Work required.
Work out how many lines below contain "stBindingInvalid". Provide only the figure.

Information.
::::
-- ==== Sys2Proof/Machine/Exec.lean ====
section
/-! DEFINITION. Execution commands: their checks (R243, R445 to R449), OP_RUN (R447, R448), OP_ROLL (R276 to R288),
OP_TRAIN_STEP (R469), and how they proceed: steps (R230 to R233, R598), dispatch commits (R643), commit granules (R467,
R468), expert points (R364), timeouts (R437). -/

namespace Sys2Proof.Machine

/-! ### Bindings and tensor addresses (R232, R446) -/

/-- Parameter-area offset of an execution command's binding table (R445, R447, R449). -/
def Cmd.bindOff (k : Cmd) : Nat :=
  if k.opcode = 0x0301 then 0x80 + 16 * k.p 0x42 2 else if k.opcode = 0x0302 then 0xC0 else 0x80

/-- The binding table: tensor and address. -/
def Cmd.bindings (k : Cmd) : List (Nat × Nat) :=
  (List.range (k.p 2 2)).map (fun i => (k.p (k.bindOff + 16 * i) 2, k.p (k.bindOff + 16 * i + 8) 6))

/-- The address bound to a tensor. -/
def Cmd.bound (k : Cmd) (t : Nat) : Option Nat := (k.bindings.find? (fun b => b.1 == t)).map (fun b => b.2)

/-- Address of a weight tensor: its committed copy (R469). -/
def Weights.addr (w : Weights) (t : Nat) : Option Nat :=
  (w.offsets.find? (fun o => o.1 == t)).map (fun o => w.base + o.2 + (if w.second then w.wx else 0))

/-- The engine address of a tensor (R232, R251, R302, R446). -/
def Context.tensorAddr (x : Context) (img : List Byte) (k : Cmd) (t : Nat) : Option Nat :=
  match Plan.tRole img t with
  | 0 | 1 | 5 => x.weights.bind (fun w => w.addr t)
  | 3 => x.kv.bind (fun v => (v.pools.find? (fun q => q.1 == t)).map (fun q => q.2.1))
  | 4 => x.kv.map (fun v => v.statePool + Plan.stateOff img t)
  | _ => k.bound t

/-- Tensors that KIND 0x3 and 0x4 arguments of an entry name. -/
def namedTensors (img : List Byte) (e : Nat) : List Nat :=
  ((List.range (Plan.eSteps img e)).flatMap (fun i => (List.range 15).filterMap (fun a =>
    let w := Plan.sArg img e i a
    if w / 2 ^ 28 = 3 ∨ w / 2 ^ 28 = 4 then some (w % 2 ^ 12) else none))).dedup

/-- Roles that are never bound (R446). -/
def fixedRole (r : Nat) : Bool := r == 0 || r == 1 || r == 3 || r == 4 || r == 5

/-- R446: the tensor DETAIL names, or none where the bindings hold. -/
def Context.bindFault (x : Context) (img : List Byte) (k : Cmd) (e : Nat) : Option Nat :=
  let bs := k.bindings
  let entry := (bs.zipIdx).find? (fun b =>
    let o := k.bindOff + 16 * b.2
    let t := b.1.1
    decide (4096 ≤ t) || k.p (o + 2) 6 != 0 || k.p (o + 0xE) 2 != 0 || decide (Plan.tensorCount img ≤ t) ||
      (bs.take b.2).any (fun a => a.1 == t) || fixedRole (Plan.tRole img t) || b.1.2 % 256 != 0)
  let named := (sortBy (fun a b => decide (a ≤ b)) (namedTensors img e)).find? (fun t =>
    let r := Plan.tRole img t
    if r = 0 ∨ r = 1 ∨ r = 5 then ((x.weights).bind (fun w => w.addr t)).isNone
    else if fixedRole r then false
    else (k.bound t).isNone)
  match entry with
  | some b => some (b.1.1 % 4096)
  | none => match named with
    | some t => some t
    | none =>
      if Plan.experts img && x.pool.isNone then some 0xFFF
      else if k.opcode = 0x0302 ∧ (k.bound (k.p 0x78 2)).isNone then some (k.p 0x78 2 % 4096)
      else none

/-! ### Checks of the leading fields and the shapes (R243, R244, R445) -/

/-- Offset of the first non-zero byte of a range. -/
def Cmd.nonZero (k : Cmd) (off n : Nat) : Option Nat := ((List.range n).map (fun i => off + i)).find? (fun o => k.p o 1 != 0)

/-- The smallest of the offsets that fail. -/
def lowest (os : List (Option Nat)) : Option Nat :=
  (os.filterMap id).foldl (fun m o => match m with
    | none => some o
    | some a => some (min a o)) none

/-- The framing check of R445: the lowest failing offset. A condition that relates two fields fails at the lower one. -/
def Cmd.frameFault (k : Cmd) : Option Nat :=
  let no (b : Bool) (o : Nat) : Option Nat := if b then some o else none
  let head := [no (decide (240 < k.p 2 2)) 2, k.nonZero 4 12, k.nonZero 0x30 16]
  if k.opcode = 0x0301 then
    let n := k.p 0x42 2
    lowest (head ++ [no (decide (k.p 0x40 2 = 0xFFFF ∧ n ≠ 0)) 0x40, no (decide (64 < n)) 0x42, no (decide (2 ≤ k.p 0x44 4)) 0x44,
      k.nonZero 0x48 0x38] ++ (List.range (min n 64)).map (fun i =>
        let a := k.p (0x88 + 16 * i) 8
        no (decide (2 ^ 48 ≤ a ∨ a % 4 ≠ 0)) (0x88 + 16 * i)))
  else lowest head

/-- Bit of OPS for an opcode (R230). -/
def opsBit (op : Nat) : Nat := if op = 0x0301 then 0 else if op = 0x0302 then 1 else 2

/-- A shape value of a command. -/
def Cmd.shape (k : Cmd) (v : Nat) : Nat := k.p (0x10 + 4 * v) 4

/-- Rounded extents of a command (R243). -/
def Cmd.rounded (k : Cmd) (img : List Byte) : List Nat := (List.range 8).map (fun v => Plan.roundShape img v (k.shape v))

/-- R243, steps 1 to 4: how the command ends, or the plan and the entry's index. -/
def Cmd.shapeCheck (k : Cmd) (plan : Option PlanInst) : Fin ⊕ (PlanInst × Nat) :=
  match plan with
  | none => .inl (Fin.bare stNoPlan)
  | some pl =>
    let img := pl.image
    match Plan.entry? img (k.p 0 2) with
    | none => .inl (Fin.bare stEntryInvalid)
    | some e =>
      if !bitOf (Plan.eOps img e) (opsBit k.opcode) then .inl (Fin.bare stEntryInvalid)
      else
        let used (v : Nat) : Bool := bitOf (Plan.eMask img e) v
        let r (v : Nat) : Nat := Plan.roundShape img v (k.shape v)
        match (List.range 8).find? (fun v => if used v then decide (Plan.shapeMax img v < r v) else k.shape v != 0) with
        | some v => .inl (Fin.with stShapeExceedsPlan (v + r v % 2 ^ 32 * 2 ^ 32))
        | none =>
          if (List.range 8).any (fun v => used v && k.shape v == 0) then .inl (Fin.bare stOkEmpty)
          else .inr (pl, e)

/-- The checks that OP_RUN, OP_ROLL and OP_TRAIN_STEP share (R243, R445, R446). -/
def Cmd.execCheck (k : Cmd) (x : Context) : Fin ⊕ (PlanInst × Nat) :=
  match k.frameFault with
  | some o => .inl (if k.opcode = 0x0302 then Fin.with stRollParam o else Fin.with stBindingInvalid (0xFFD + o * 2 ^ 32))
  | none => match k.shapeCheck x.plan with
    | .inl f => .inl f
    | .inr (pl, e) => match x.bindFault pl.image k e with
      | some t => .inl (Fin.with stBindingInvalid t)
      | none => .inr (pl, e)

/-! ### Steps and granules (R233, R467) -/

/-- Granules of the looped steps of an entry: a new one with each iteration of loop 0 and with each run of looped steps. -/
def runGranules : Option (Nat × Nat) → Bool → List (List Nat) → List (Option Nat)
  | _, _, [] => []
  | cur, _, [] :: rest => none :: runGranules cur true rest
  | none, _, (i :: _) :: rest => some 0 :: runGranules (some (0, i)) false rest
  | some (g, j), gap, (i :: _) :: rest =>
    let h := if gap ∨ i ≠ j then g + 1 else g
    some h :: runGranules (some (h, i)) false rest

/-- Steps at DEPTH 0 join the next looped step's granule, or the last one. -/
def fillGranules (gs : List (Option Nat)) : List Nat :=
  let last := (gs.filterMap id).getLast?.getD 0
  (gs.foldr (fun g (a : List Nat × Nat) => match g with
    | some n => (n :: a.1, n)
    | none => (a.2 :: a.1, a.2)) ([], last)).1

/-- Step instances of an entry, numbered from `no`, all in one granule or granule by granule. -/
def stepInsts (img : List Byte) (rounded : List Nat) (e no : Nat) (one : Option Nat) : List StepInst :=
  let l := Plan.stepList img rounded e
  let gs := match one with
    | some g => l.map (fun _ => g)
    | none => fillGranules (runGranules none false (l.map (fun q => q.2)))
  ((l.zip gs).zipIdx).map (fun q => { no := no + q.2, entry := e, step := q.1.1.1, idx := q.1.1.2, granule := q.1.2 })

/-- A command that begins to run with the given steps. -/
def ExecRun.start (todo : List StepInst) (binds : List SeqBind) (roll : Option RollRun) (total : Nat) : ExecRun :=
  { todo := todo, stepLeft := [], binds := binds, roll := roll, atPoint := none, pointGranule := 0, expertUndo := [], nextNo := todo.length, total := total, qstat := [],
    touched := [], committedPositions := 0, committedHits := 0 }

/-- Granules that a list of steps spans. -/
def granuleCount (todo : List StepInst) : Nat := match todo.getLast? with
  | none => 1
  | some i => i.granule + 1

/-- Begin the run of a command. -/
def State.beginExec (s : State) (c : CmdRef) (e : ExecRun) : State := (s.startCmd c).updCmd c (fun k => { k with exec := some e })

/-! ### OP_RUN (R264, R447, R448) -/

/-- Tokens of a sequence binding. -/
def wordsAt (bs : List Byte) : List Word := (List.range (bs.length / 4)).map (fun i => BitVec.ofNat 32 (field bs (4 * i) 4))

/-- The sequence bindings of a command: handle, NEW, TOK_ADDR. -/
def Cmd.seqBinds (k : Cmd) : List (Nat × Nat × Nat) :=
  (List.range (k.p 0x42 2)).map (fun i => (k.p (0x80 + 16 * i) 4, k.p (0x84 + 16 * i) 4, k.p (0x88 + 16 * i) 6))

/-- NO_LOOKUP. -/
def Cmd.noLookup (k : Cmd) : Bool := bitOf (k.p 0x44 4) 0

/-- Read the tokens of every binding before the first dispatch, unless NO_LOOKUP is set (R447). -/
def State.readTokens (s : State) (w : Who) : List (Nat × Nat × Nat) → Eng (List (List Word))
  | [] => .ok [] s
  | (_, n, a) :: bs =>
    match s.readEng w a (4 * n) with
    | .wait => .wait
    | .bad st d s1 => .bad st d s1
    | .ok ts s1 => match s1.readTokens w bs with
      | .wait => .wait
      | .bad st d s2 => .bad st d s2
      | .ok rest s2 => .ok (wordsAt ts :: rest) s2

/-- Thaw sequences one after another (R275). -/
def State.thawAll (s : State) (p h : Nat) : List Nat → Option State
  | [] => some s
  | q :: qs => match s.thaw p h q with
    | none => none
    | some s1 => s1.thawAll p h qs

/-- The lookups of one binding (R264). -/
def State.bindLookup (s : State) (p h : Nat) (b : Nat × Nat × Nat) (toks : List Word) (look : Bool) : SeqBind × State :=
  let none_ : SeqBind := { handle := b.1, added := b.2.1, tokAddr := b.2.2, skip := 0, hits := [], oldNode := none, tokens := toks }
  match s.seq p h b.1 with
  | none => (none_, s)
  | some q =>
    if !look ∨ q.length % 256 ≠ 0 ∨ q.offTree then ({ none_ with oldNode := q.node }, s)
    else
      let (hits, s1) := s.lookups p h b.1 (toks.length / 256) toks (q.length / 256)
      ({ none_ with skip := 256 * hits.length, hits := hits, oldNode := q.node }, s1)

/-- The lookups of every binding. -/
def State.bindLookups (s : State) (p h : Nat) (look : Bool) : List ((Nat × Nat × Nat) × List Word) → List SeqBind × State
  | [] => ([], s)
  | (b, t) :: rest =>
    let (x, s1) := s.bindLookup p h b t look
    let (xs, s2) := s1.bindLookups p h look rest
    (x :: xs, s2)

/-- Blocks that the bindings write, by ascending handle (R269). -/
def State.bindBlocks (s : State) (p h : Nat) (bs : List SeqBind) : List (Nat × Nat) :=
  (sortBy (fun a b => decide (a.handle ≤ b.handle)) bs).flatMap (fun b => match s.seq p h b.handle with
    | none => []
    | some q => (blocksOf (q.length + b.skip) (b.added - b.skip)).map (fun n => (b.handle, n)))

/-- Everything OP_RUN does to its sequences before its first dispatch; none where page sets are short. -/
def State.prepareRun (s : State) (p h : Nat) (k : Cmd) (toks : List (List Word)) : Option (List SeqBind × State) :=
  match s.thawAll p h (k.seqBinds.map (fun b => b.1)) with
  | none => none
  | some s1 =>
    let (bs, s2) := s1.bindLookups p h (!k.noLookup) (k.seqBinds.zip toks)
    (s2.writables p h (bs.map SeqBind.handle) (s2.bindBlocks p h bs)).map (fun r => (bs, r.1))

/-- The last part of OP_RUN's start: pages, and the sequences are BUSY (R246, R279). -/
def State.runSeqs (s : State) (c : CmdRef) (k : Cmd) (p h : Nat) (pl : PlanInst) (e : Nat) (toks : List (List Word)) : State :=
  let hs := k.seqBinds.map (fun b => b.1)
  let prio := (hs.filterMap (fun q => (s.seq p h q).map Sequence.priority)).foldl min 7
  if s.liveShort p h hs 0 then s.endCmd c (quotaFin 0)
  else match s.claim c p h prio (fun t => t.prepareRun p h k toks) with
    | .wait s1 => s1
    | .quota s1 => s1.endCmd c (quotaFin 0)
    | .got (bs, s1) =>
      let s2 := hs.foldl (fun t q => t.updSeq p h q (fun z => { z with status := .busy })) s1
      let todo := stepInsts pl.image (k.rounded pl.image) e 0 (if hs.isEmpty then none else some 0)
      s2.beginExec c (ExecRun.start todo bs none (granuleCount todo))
::::
Solution.
2